The final question raised by appellants has given us some concern — that question is: Does Fort Smith (situated in the Fort Smith District of Sebastian County) have the constitutional right and power to annex property which lies wholly within the Greenwood District of Sebastian County?

Article 13, § 5 of the State Constitution reads:

“Sebastian County may have two districts and two county seats, at which county, probate and circuit courts shall be held as may be provided by law, each district paying its own expenses.” (Emphasis supplied.)

*43It seems to be appellants’ position that the present districts (Fort Smith District and Greenwood District) are to all intents and purposes the same as two separate and distinct counties, with the result that the courts of one district could have no jurisdiction over lands in the other district.

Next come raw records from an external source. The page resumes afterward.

-- ==== Sys2Proof/Laws/TouchCmd.lean ====
section
/-!
SUPPORT. Sys2Proof/Laws/TouchCmd.lean: what the functions for each command touch: one lemma per function, with the mask of the parts of the state that it can change (Laws/Via.lean).
-/
namespace Sys2Proof.Machine

open Sys2Proof

set_option linter.all false

/-! ### CmdPower -/

theorem via_accessed {A : Nat} {s0 : State} (hA : Sub 2097147 A) {s : State} (h : Via A s0 s) (a1 : Sys2Proof.Master) : Via A s0 (State.accessed s a1) := by
  unfold State.accessed
  exact (via_settle (hA.of rfl) (via_fabricAccess (hA.of rfl) h _))

theorem via_cmdWrite {A : Nat} {s0 : State} (hA : Sub 2097147 A) {s : State} (h : Via A s0 s) (a1 : Sys2Proof.Master) (a2 : Nat) (a3 : Sys2Proof.Word) : Via A s0 (State.cmdWrite s a1 a2 a3) := by
  unfold State.cmdWrite
  refine via_ite ?_ ?_
  · exact (via_accessed (hA.of rfl) (via_busWrite (hA.of rfl) h _ _ _ _) _)
  · exact h

theorem via_cmdRead {A : Nat} {s0 : State} (hA : Sub 2097147 A) {s : State} (h : Via A s0 s) (a1 : Sys2Proof.Master) (a2 : Nat) : Via A s0 (State.cmdRead s a1 a2) := by
  unfold State.cmdRead
  refine via_ite ?_ ?_
  · exact (via_accessed (hA.of rfl) (via_busRead (hA.of rfl) h _ _) _)
  · exact h

theorem via_execVauxPowerOn {A : Nat} {s0 : State} (hA : Sub 4194303 A) {s : State} (h : Via A s0 s) : Runs A s0 (execVauxPowerOn s) := by
  unfold execVauxPowerOn
  refine ⟨_, rfl, ?_⟩
  exact (via_settle (hA.of rfl) (via_vauxPowerOn (hA.of rfl) h))

theorem via_execVauxBrownOut {A : Nat} {s0 : State} (hA : Sub 2097147 A) {s : State} (h : Via A s0 s) : Runs A s0 (execVauxBrownOut s) := by
  unfold execVauxBrownOut
  refine ⟨_, rfl, ?_⟩
  exact (via_settle (hA.of rfl) (via_vauxBrownOut (hA.of rfl) h))

theorem via_execVinValid {A : Nat} {s0 : State} (hA : Sub 2097147 A) {s : State} (h : Via A s0 s) : Runs A s0 (execVinValid s) := by
  unfold execVinValid
  refine ⟨_, rfl, ?_⟩
  exact (via_settle (hA.of rfl) (via_vinValid (hA.of rfl) h))

theorem via_execVinBrownOut {A : Nat} {s0 : State} (hA : Sub 2097147 A) {s : State} (h : Via A s0 s) : Runs A s0 (execVinBrownOut s) := by
  unfold execVinBrownOut
  refine ⟨_, rfl, ?_⟩
  exact (via_settle (hA.of rfl) (via_vinBrownOut (hA.of rfl) h))

theorem via_execRegulatorFault {A : Nat} {s0 : State} (hA : Sub 2097147 A) {s : State} (h : Via A s0 s) (a0 : List Nat) (a1 : Bool) : Runs A s0 (execRegulatorFault a0 a1 s) := by
  unfold execRegulatorFault
  refine ⟨_, rfl, ?_⟩
  refine via_ite ?_ ?_
  · exact (via_settle (hA.of rfl) (via_regulatorFault (hA.of rfl) h _ _))
  · exact h

theorem via_execRegulatorRestart {A : Nat} {s0 : State} (hA : Sub 2097147 A) {s : State} (h : Via A s0 s) : Runs A s0 (execRegulatorRestart s) := by
  unfold execRegulatorRestart
  refine ⟨_, rfl, ?_⟩
  refine via_ite ?_ ?_
  · exact (via_settle (hA.of rfl) (via_regulatorRestart (hA.of rfl) h))
  · exact h

theorem via_execRegulatorStartSuccess {A : Nat} {s0 : State} (hA : Sub 1 A) {s : State} (h : Via A s0 s) : Runs A s0 (execRegulatorStartSuccess s) := by
  unfold execRegulatorStartSuccess
  refine ⟨_, rfl, ?_⟩
  refine via_ite ?_ ?_
  · exact (via_put (hA.of rfl) h _ _)
  · exact h

theorem via_execRailsInRegulation {A : Nat} {s0 : State} (hA : Sub 2097147 A) {s : State} (h : Via A s0 s) : Runs A s0 (execRailsInRegulation s) := by
  unfold execRailsInRegulation
  refine ⟨_, rfl, ?_⟩
  refine via_ite ?_ ?_
  · exact (via_settle (hA.of rfl) (via_railsReady (hA.of rfl) h))
  · exact h

theorem via_execVauxReturn {A : Nat} {s0 : State} (hA : Sub 4194303 A) {s : State} (h : Via A s0 s) : Runs A s0 (execVauxReturn s) := by
  unfold execVauxReturn
  refine ⟨_, rfl, ?_⟩
  exact (via_settle (hA.of rfl) (via_vauxReturn (hA.of rfl) h))

theorem via_execTrimLoadComplete {A : Nat} {s0 : State} (hA : Sub 2097147 A) {s : State} (h : Via A s0 s) (a0 : Bool) (a1 : Sys2Proof.Word) (a2 : List (List Sys2Proof.PadSample)) : Runs A s0 (execTrimLoadComplete a0 a1 a2 s) := by
  unfold execTrimLoadComplete
  refine ⟨_, rfl, ?_⟩
  refine via_ite ?_ ?_
  · exact (via_settle (hA.of rfl) (via_trimLoaded (hA.of rfl) h _ _ _))
  · exact h

theorem via_execIslandClockQualified {A : Nat} {s0 : State} (hA : Sub 2097147 A) {s : State} (h : Via A s0 s) (a0 : Nat) (a1 : Bool) : Runs A s0 (execIslandClockQualified a0 a1 s) := by
  unfold execIslandClockQualified
  refine ⟨_, rfl, ?_⟩
  refine via_ite ?_ ?_
  · exact (via_settle (hA.of rfl) (via_clockQualified (hA.of rfl) h _ _))
  · exact h

theorem via_execDramTrainingComplete {A : Nat} {s0 : State} (hA : Sub 2097147 A) {s : State} (h : Via A s0 s) (a0 : List ChannelTrained) : Runs A s0 (execDramTrainingComplete a0 s) := by
  unfold execDramTrainingComplete
  refine ⟨_, rfl, ?_⟩
  refine via_ite ?_ ?_
  · exact (via_settle (hA.of rfl) (via_trainingEnd (hA.of rfl) h _))
  · exact h

theorem via_execClockFailure {A : Nat} {s0 : State} (hA : Sub 2097147 A) {s : State} (h : Via A s0 s) (a0 : List (Nat × Int)) : Runs A s0 (execClockFailure a0 s) := by
  unfold execClockFailure
  refine ⟨_, rfl, ?_⟩
  refine via_ite ?_ ?_
  · exact (via_settle (hA.of rfl) (via_clockFailure (hA.of rfl) h _))
  · exact h

theorem via_execAuxOscillatorFailure {A : Nat} {s0 : State} (hA : Sub 2097147 A) {s : State} (h : Via A s0 s) (a0 : Int) : Runs A s0 (execAuxOscillatorFailure a0 s) := by
  unfold execAuxOscillatorFailure
  refine ⟨_, rfl, ?_⟩
  refine via_ite ?_ ?_
  · exact (via_settle (hA.of rfl) (via_oscFailure (hA.of rfl) h _))
  · exact h

theorem via_execAuxOscillatorReturn {A : Nat} {s0 : State} (hA : Sub 2097147 A) {s : State} (h : Via A s0 s) : Runs A s0 (execAuxOscillatorReturn s) := by
  unfold execAuxOscillatorReturn
  refine ⟨_, rfl, ?_⟩
  refine via_ite ?_ ?_
  · exact (via_settle (hA.of rfl) (via_oscReturn (hA.of rfl) h))
  · exact h

theorem via_execFabricLockUp {A : Nat} {s0 : State} (hA : Sub 2097147 A) {s : State} (h : Via A s0 s) (a0 : Nat) (a1 : Nat) : Runs A s0 (execFabricLockUp a0 a1 s) := by
  unfold execFabricLockUp
  refine ⟨_, rfl, ?_⟩
  refine via_ite ?_ ?_
  · exact (via_settle (hA.of rfl) (via_lockUp (hA.of rfl) h _ _))
  · exact h

theorem via_execTrimInvalid {A : Nat} {s0 : State} (hA : Sub 2097147 A) {s : State} (h : Via A s0 s) : Runs A s0 (execTrimInvalid s) := by
  unfold execTrimInvalid
  refine ⟨_, rfl, ?_⟩
  refine via_ite ?_ ?_
  · exact (via_settle (hA.of rfl) (via_resetAll (hA.of rfl) h _))
  · exact h

theorem via_execDevtimeSave {A : Nat} {s0 : State} (hA : Sub 12 A) {s : State} (h : Via A s0 s) (a0 : Nat) : Runs A s0 (execDevtimeSave a0 s) := by
  unfold execDevtimeSave
  extract_lets x0
  have hx0 : Via A s0 x0 := by
    exact (via_atTime (hA.of rfl) h _)
  try clear_value x0
  refine ⟨_, rfl, ?_⟩
  refine via_ite ?_ ?_
  · refine via_modAux (hA.of rfl) _ (.inr fun _ => by unfold Aux.power; rfl) (.inr fun _ => by unfold Aux.waits; rfl) (.inr fun _ => rfl) (.inr fun _ => rfl) (fun _ h => by first | simpa [Aux.sized] using h | simp_all [Aux.sized]) ?_
    exact hx0
  · exact h

theorem via_execResetN {A : Nat} {s0 : State} (hA : Sub 2097147 A) {s : State} (h : Via A s0 s) : Runs A s0 (execResetN s) := by
  unfold execResetN
  refine ⟨_, rfl, ?_⟩
  exact (via_settle (hA.of rfl) (via_resetNLow (hA.of rfl) h))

We are not convinced, however, by that argument, for several reasons. It is noted the constitution does not compel Sebastian County to have two districts, nor does it specify the division line in case two districts were created. It is noted also that the preceding section of the constitution (§ 4) clearly indicates the legislature has the right to form new counties — i.e. to form new county lines. If it can change county lines it could undoubtedly change district lines — as by annexation. The case of Williams v. State, 160 Ark. 587, 255 S. W. 314, clearly shows that districts and counties are not alike in all respects. There it was held that Art. 2, § 10 of the Constitution providing that the venue in criminal prosecutions may be changed to any other county in the district, was not authority to change the venue from Greenwood District to the Fort Smith District (both in Sebastian County).

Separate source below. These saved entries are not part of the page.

theorem witness_ReplayWindows :
    (∃ (t0 : Nat) (nn : Nat) (e : Nat) (x : ZFrame) (s : State), s.up 5 = true ∧ nn < 72 ∧ s.zl.lanes.length = 72 ∧ (s.lane nn).busy = some (.payload, e) ∧ e ≤ 6400 * max s.devtime t0 + 6399 ∧ (s.lane nn).newest = some x ∧ x.absent = false ∧ x.closed = false)
    ∧ (∃ (t0 : Nat) (nn : Nat) (e : Nat) (n : Nat) (x : ZFrame) (s : State), s.up 5 = true ∧ nn < 72 ∧ s.zl.lanes.length = 72 ∧ s.laneState nn = zActive ∧ s.rplEnd nn = some e ∧ e ≤ 6400 * max s.devtime t0 + 6399 ∧ (s.lane nn).newest = some x ∧ x.closed = false ∧ x.absent = false ∧ x.chunks.length = 8 ∧ (s.lane nn).disabling = false ∧ (s.lane nn).lossy + 1 < s.get F.ZLK_CFG_ERR_LINES ∧ n = ((List.range 8).filter fun k => decide (nth x.chunks k ≠ .good)).length)
    ∧ (∃ (t0 : Nat) (nn : Nat) (e : Nat) (x : ZFrame) (s : State), s.up 5 = true ∧ nn < 72 ∧ s.zl.lanes.length = 72 ∧ s.laneState nn = zActive ∧ s.hdrEnd nn = some e ∧ e ≤ 6400 * max s.devtime t0 + 6399 ∧ (s.lane nn).newest = some x ∧ x.closed = false ∧ x.header ≠ .good ∧ (s.lane nn).disabling = false) :=
  ⟨⟨1000, 0, 6400000, (((withLane ready 0 zActive fun l => { l with busy := some (.payload, 6400000), frames := [frame (List.replicate 8 .unsent)] }).lane 0).newest).getD default, withLane ready 0 zActive fun l => { l with busy := some (.payload, 6400000), frames := [frame (List.replicate 8 .unsent)] }, by decide +kernel, by decide +kernel, by decide +kernel, by decide +kernel, by decide +kernel, by decide +kernel, by decide +kernel, by decide +kernel⟩,
   ⟨1000, 0, ((withLane (withClk armable 0 fun c => { c with commit := some { tB := 64000 } }) 0 zActive fun l => { l with frames := [frame (.unchecked :: List.replicate 7 .good)] }).rplEnd 0).getD default, ((List.range 8).filter fun k => decide (nth ((((withLane (withClk armable 0 fun c => { c with commit := some { tB := 64000 } }) 0 zActive fun l => { l with frames := [frame (.unchecked :: List.replicate 7 .good)] }).lane 0).newest).getD default).chunks k ≠ .good)).length, (((withLane (withClk armable 0 fun c => { c with commit := some { tB := 64000 } }) 0 zActive fun l => { l with frames := [frame (.unchecked :: List.replicate 7 .good)] }).lane 0).newest).getD default, withLane (withClk armable 0 fun c => { c with commit := some { tB := 64000 } }) 0 zActive fun l => { l with frames := [frame (.unchecked :: List.replicate 7 .good)] }, by decide +kernel, by decide +kernel, by decide +kernel, by decide +kernel, by decide +kernel, by decide +kernel, by decide +kernel, by decide +kernel, by decide +kernel, by decide +kernel, by decide +kernel, by decide +kernel, by decide +kernel⟩,
   ⟨1000, 0, ((withLane (withClk armable 0 fun c => { c with commit := some { tB := 64000 } }) 0 zActive fun l => { l with frames := [{ frame (List.replicate 8 .good) with header := .unchecked }] }).hdrEnd 0).getD default, (((withLane (withClk armable 0 fun c => { c with commit := some { tB := 64000 } }) 0 zActive fun l => { l with frames := [{ frame (List.replicate 8 .good) with header := .unchecked }] }).lane 0).newest).getD default, withLane (withClk armable 0 fun c => { c with commit := some { tB := 64000 } }) 0 zActive fun l => { l with frames := [{ frame (List.replicate 8 .good) with header := .unchecked }] }, by decide +kernel, by decide +kernel, by decide +kernel, by decide +kernel, by decide +kernel, by decide +kernel, by decide +kernel, by decide +kernel, by decide +kernel, by decide +kernel⟩⟩

theorem witness_Telemetry :
    (∃ (nn : Nat) (p : List Byte) (s : State), s.up 5 = true ∧ nn < 72 ∧ p.length ≤ 64 ∧ s.zl.heads.length = 512)
    ∧ (∃ (nn : Nat) (i : Nat) (p : List Byte) (s : State), s.up 5 = true ∧ nn < 72 ∧ p.length ≤ 64 ∧ s.up 3 = true ∧ s.role ≠ .standby ∧ s.pix.nzc.length = 8 ∧ i < leAt p 2 2 ∧ bit (leAt p (4 + i / 8) 1) (i % 8) = true ∧ 12416 * s.laneSeg nn + leAt p 0 2 + i < nozzles)
    ∧ (∃ (nn : Nat) (port : Nat) (p : List Byte) (s : State), s.up 5 = true ∧ nn < 72 ∧ p.length ≤ 64 ∧ s.zl.lanes.length = 72 ∧ s.laneState nn = zMeasure ∧ (s.lane nn).pings = 16 ∧ bit (leAt p 5 1) port = true)
    ∧ (∃ (nn : Nat) (port : Nat) (p : List Byte) (s : State), s.up 5 = true ∧ nn < 72 ∧ p.length ≤ 64 ∧ s.zl.lanes.length = 72 ∧ s.laneState nn = zActive ∧ (s.lane nn).disabling = false ∧ bit (leAt p 5 1) port = false)
    ∧ (∃ (nn : Nat) (p : List Byte) (s : State), s.up 5 = true ∧ nn < 72 ∧ p.length ≤ 64 ∧ s.up 4 = true ∧ s.role = .solo ∧ s.fire.bars.length = 8)
    ∧ (∃ (nn : Nat) (p : List Byte) (s : State), s.up 5 = true ∧ nn < 72 ∧ p.length ≤ 64)
    ∧ (∃ (nn : Nat) (typ : Nat) (p : List Byte) (s : State), s.up 5 = true ∧ nn < 72 ∧ p.length ≤ 64 ∧ (typ = 5 ∨ (0x80 ≤ typ ∧ typ ≤ 0xFF)))
    ∧ (∃ (t0 : Nat) (nn : Nat) (port : Nat) (typ : Nat) (p : List Byte) (c : Instr) (s : State), s.up 5 = true ∧ nn < 72 ∧ (64 < p.length ∧ c ∈ [.headTempMsg t0 nn p, .nchkMsg t0 nn p, .hibStatusMsg t0 nn port p, .responseMsg t0 nn p, .hibEventMsg t0 nn typ p] ∨ c = .hibEventMsg t0 nn typ p ∧ typ ≠ 5 ∧ ¬ (0x80 ≤ typ ∧ typ ≤ 0xFF) ∨ c = .badTelemetryFrame t0 nn false))
    ∧ (∃ (nn : Nat) (s : State), s.up 5 = true ∧ nn < 72)
    ∧ (∃ (m : Master) (w : Word) (s : State), s.Direct m R.ZLK_TELEM_PER w ∧ s.zl.lanes.length = 72 ∧ (1 ≤ getBits 15 0 w ∧ getBits 15 0 w ≤ 100) ∧ (1 ≤ getBits 23 16 w ∧ getBits 23 16 w ≤ 10)) :=
  ⟨⟨0, List.replicate 18 3, ready, by decide +kernel, by decide +kernel, by decide +kernel, by decide +kernel⟩,
   ⟨0, 0, leBytes 2 5 ++ leBytes 2 1 ++ [1], ready, by decide +kernel, by decide +kernel, by decide +kernel, by decide +kernel, by decide +kernel, by decide +kernel, by decide +kernel, by decide +kernel, by decide +kernel⟩,
   ⟨0, 0, List.replicate 18 0xFF, withLane ready 0 zMeasure fun l => { l with pings := 16 }, by decide +kernel, by decide +kernel, by decide +kernel, by decide +kernel, by decide +kernel, by decide +kernel, by decide +kernel⟩,
   ⟨0, 0, List.replicate 18 0, withLane ready 0 zActive id, by decide +kernel, by decide +kernel, by decide +kernel, by decide +kernel, by decide +kernel, by decide +kernel, by decide +kernel⟩,
   ⟨0, List.replicate 18 3, ready, by decide +kernel, by decide +kernel, by decide +kernel, by decide +kernel, by decide +kernel, by decide +kernel⟩,
   ⟨0, List.replicate 18 3, ready, by decide +kernel, by decide +kernel, by decide +kernel⟩,
   ⟨0, 5, List.replicate 18 3, ready, by decide +kernel, by decide +kernel, by decide +kernel, Or.inl rfl⟩,
   ⟨1000, 0, 0, 6, List.replicate 65 3, .headTempMsg 1000 0 (List.replicate 65 3), ready, by decide +kernel, by decide +kernel, by decide +kernel⟩,
   ⟨0, ready, by decide +kernel, by decide +kernel⟩,
   ⟨.host, 0x00010001, ready, direct_of (by decide +kernel), by decide +kernel, by decide +kernel, by decide +kernel⟩⟩

theorem witness_SparingAndMailbox :
    (∃ (m : Master) (b : Nat) (g : Nat) (s : State), s.Direct m (R.ZLB_SPARE_CMD b) 1 ∧ b < 8 ∧ g = s.get (F.ZLB_SPARE_CFG_SEG b) ∧ s.spareReady b g = true)
    ∧ (∃ (m : Master) (b : Nat) (s : State), s.Direct m (R.ZLB_SPARE_CMD b) 1 ∧ b < 8 ∧ s.spareReady b (s.get (F.ZLB_SPARE_CFG_SEG b)) = false)
    ∧ (∃ (m : Master) (b : Nat) (s : State), s.Direct m (R.ZLB_SPARE_CMD b) 2 ∧ b < 8 ∧ s.on (F.ZLB_SPARE_STAT_SERVING b) = true ∧ s.laneState (9 * b + s.get (F.ZLB_SPARE_STAT_SEG b)) = zActive)
    ∧ (∃ (m : Master) (b : Nat) (s : State), s.Direct m (R.ZLB_SPARE_CMD b) 2 ∧ b < 8 ∧ s.on (F.ZLB_SPARE_STAT_SERVING b) = true ∧ s.laneState (9 * b + s.get (F.ZLB_SPARE_STAT_SEG b)) ≠ zActive)
    ∧ (∃ (m : Master) (b : Nat) (lane : Nat) (len : Nat) (s : State), s.Direct m (R.ZLB_CMD_CTRL b) (mailboxWord lane 1 len) ∧ b < 8 ∧ lane < 9 ∧ len ≤ 64 ∧ s.zl.lanes.length = 72 ∧ s.on (F.ZLB_CMD_CTRL_GO b) = false ∧ s.laneState (9 * b + lane) = zActive)
    ∧ (∃ (m : Master) (b : Nat) (lane : Nat) (len : Nat) (s : State), s.Direct m (R.ZLB_CMD_CTRL b) (mailboxWord lane 1 len) ∧ b < 8 ∧ lane < 9 ∧ len ≤ 64 ∧ s.on (F.ZLB_CMD_CTRL_GO b) = false ∧ s.laneState (9 * b + lane) ≠ zActive)
    ∧ (∃ (m : Master) (b : Nat) (lane : Nat) (len : Nat) (s : State), s.Direct m (R.ZLB_CMD_CTRL b) (mailboxWord lane 2 len) ∧ b < 8 ∧ lane < 9 ∧ len ≤ 64 ∧ s.zl.lanes.length = 72 ∧ s.on (F.ZLB_CMD_CTRL_GO b) = false ∧ s.laneState (9 * b + lane) = zActive)
    ∧ (∃ (m : Master) (b : Nat) (lane : Nat) (len : Nat) (s : State), s.Direct m (R.ZLB_CMD_CTRL b) (mailboxWord lane 2 len) ∧ b < 8 ∧ lane < 9 ∧ len ≤ 64 ∧ s.on (F.ZLB_CMD_CTRL_GO b) = false ∧ s.laneState (9 * b + lane) ≠ zActive)
    ∧ (∃ (m : Master) (b : Nat) (lane : Nat) (len : Nat) (s : State), s.Direct m (R.ZLB_CMD_CTRL b) (mailboxWord lane 4 len) ∧ b < 8 ∧ lane < 9 ∧ len ≤ 64 ∧ s.zl.lanes.length = 72 ∧ s.on (F.ZLB_CMD_CTRL_GO b) = false ∧ s.laneState (9 * b + lane) = zActive)
    ∧ (∃ (m : Master) (b : Nat) (lane : Nat) (len : Nat) (s : State), s.Direct m (R.ZLB_CMD_CTRL b) (mailboxWord lane 4 len) ∧ b < 8 ∧ lane < 9 ∧ len ≤ 64 ∧ s.on (F.ZLB_CMD_CTRL_GO b) = false ∧ s.laneState (9 * b + lane) ≠ zActive)
    ∧ (∃ (op : Nat) (m : Master) (b : Nat) (lane : Nat) (len : Nat) (s : State), op < 64 ∧ s.Direct m (R.ZLB_CMD_CTRL b) (mailboxWord lane (0x40 + op) len) ∧ b < 8 ∧ lane < 9 ∧ len ≤ 64 ∧ s.zl.lanes.length = 72 ∧ s.on (F.ZLB_CMD_CTRL_GO b) = false ∧ s.laneState (9 * b + lane) = zActive)
    ∧ (∃ (op : Nat) (m : Master) (b : Nat) (lane : Nat) (len : Nat) (s : State), op < 64 ∧ s.Direct m (R.ZLB_CMD_CTRL b) (mailboxWord lane (0x40 + op) len) ∧ b < 8 ∧ lane < 9 ∧ len ≤ 64 ∧ s.on (F.ZLB_CMD_CTRL_GO b) = false ∧ s.laneState (9 * b + lane) ≠ zActive) :=
  ⟨⟨.host, 0, (withRegs (withLane ready 8 zActive id) [(R.ZLB_SPARE_CFG 0, 0x13)]).get (F.ZLB_SPARE_CFG_SEG 0), withRegs (withLane ready 8 zActive id) [(R.ZLB_SPARE_CFG 0, 0x13)], direct_of (by decide +kernel), by decide +kernel, by decide +kernel, by decide +kernel⟩,
   ⟨.host, 0, ready, direct_of (by decide +kernel), by decide +kernel, by decide +kernel⟩,
   ⟨.host, 0, withRegs (withLane ready 3 zActive id) [(R.ZLB_SPARE_STAT 0, 0x31)], direct_of (by decide +kernel), by decide +kernel, by decide +kernel, by decide +kernel⟩,
   ⟨.host, 0, withRegs ready [(R.ZLB_SPARE_STAT 0, 0x31)], direct_of (by decide +kernel), by decide +kernel, by decide +kernel, by decide +kernel⟩,
   ⟨.host, 0, 3, 8, withLane ready 3 zActive id, direct_of (by decide +kernel), by decide +kernel, by decide +kernel, by decide +kernel, by decide +kernel, by decide +kernel, by decide +kernel⟩,
   ⟨.host, 0, 3, 8, ready, direct_of (by decide +kernel), by decide +kernel, by decide +kernel, by decide +kernel, by decide +kernel, by decide +kernel⟩,
   ⟨.host, 0, 3, 8, withLane ready 3 zActive id, direct_of (by decide +kernel), by decide +kernel, by decide +kernel, by decide +kernel, by decide +kernel, by decide +kernel, by decide +kernel⟩,
   ⟨.host, 0, 3, 8, ready, direct_of (by decide +kernel), by decide +kernel, by decide +kernel, by decide +kernel, by decide +kernel, by decide +kernel⟩,
   ⟨.host, 0, 3, 8, withLane ready 3 zActive id, direct_of (by decide +kernel), by decide +kernel, by decide +kernel, by decide +kernel, by decide +kernel, by decide +kernel, by decide +kernel⟩,
   ⟨.host, 0, 3, 8, ready, direct_of (by decide +kernel), by decide +kernel, by decide +kernel, by decide +kernel, by decide +kernel, by decide +kernel⟩,
   ⟨63, .host, 0, 3, 8, withLane ready 3 zActive id, by decide +kernel, direct_of (by decide +kernel), by decide +kernel, by decide +kernel, by decide +kernel, by decide +kernel, by decide +kernel, by decide +kernel⟩,
   ⟨63, .host, 0, 3, 8, ready, by decide +kernel, direct_of (by decide +kernel), by decide +kernel, by decide +kernel, by decide +kernel, by decide +kernel, by decide +kernel⟩⟩

theorem witness_ArbiterRequests :
    (∃ (t0 : Nat) (r : Nat) (need : Nat) (addr : Nat) (dl : Nat) (panic : Bool) (s : State), s.up 2 = true ∧ r < 10 ∧ addr < s.dramSize ∧ (panic = false ∨ 3 ≤ r) ∧ dl = (if s.on (F.ARB_REQ_CFG_SELF 0 r) then need - s.get (F.ARB_REQ_CFG_OFFSET 0 r) else max s.devtime t0 + s.get (F.ARB_REQ_CFG_OFFSET 0 r)))
    ∧ (∃ (r : Nat) (addr : Nat) (s : State), s.up 2 = true ∧ r < 3 ∧ addr < s.dramSize)
    ∧ (∃ (addr : Nat) (s : State), s.up 2 = true ∧ s.dramSize ≤ addr)
    ∧ (∃ (t0 : Nat) (r : Nat) (need : Nat) (n : Nat) (dl : Nat) (s : State), s.up 3 = true ∧ r < 6 ∧ 1 ≤ n ∧ (n ≤ (if r = 0 then 256 else if r = 2 ∨ r = 3 then 1 else 16)) ∧ dl = (if s.on (F.ARB_REQ_CFG_SELF 1 r) then need - s.get (F.ARB_REQ_CFG_OFFSET 1 r) else max s.devtime t0 + s.get (F.ARB_REQ_CFG_OFFSET 1 r)))
    ∧ (∃ (t0 : Nat) (r : Nat) (j : TileJob) (s : State) (s' : State), s.up 3 = true ∧ r < 8 ∧ (s.atTime t0).nextTile r = (some j, s') ∧ j.tile.kind = 1)
    ∧ (∃ (k : Nat) (s : State), s.up 3 = true ∧ k < 4 ∧ s.codecWants k = true) :=
  ⟨⟨1000, 2, 5000, 0x1FFFFF, (if dramReady.on (F.ARB_REQ_CFG_SELF 0 2) then 5000 - dramReady.get (F.ARB_REQ_CFG_OFFSET 0 2) else max dramReady.devtime 1000 + dramReady.get (F.ARB_REQ_CFG_OFFSET 0 2)), false, dramReady, by decide +kernel, by decide +kernel, by decide +kernel, by decide +kernel, by decide +kernel⟩,
   ⟨2, 0x1FFFFF, dramReady, by decide +kernel, by decide +kernel, by decide +kernel⟩,
   ⟨0x400000, dramReady, by decide +kernel, by decide +kernel⟩,
   ⟨1000, 0, 5000, 256, (if ready.on (F.ARB_REQ_CFG_SELF 1 0) then 5000 - ready.get (F.ARB_REQ_CFG_OFFSET 1 0) else max ready.devtime 1000 + ready.get (F.ARB_REQ_CFG_OFFSET 1 0)), ready, by decide +kernel, by decide +kernel, by decide +kernel, by decide +kernel, by decide +kernel⟩,
   ⟨1000, 0, ((((withPlane imaging fun p => { p with tiles := [{ fillTile 0 with kind := 1 }] }).modImg 0 fun r => { r with print := some { plane := 0, height := 1, count := 1 } }).atTime 1000).nextTile 0).1.getD default, (withPlane imaging fun p => { p with tiles := [{ fillTile 0 with kind := 1 }] }).modImg 0 fun r => { r with print := some { plane := 0, height := 1, count := 1 } }, ((((withPlane imaging fun p => { p with tiles := [{ fillTile 0 with kind := 1 }] }).modImg 0 fun r => { r with print := some { plane := 0, height := 1, count := 1 } }).atTime 1000).nextTile 0).2, by decide +kernel, by decide +kernel, by decide +kernel, by decide +kernel⟩,
   ⟨3, { armable with pix := { armable.pix with img := { armable.pix.img with codec := updNth armable.pix.img.codec 3 fun c => { c with job := some { op := 3 } } } } }, by decide +kernel, by decide +kernel, by decide +kernel⟩⟩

It is therefore our conclusion that the judgment of' the trial court must be and it is hereby affirmed.

Affirmed.

McFaddin, J., dissents.

Ed. F. McFaddin, Associate Justice

(dissenting). I cannot reconcile the holding in the present case with our holding in Scaramuzza v. McLeod, 207 Ark. 855, 183 S. W. 2d 55, so I dissent from the present holding.

After referring to Act No. 88 of 1963, the Majority says-the question is this: “Does Fort Smith (situated in the Fort Smith District of Sebastian County) have the constitutional right and power to annex property which lies wholly within the Greenwood District of Sebastian County?” I think the Scaramuzza case shows that the correct answer to this question is the negative.

*44In the said Scaramuzza case we quoted Article 5, Section 13 of the Constitution of Arkansas, and of that constitutional provision we said:

"The effect of this provision of the Constitution is not to establish two county, probate and circuit courts in Sebastian county, but is rather to establish courts for each district of the county, so that the Ft. Smith District has a county court, and so also has the Greenwood District, and each has jurisdiction over its respective area. The county court of the Greenwood District has the same jurisdiction within that district that the county court of another county would have in that county,, and so also with the county court of the Ft. Smith District.”

If the annexation here involved is permitted (as the Majority is approving), either that portion of the City of Fort Smith involved in this annexation will still remain under the jurisdiction of the Greenwood District, or a portion of the Greenwood District will be taken away from it and given to the Fort Smith District. I think such result violates the holding in Scaramuzza v. McLeod, supra. At all events, under the order here affirmed, the Fort ¡Smith District is allowed to make an order affecting lands in the Greenwood District. I cannot agree with the Majority holding and therefore I respectfully dissent.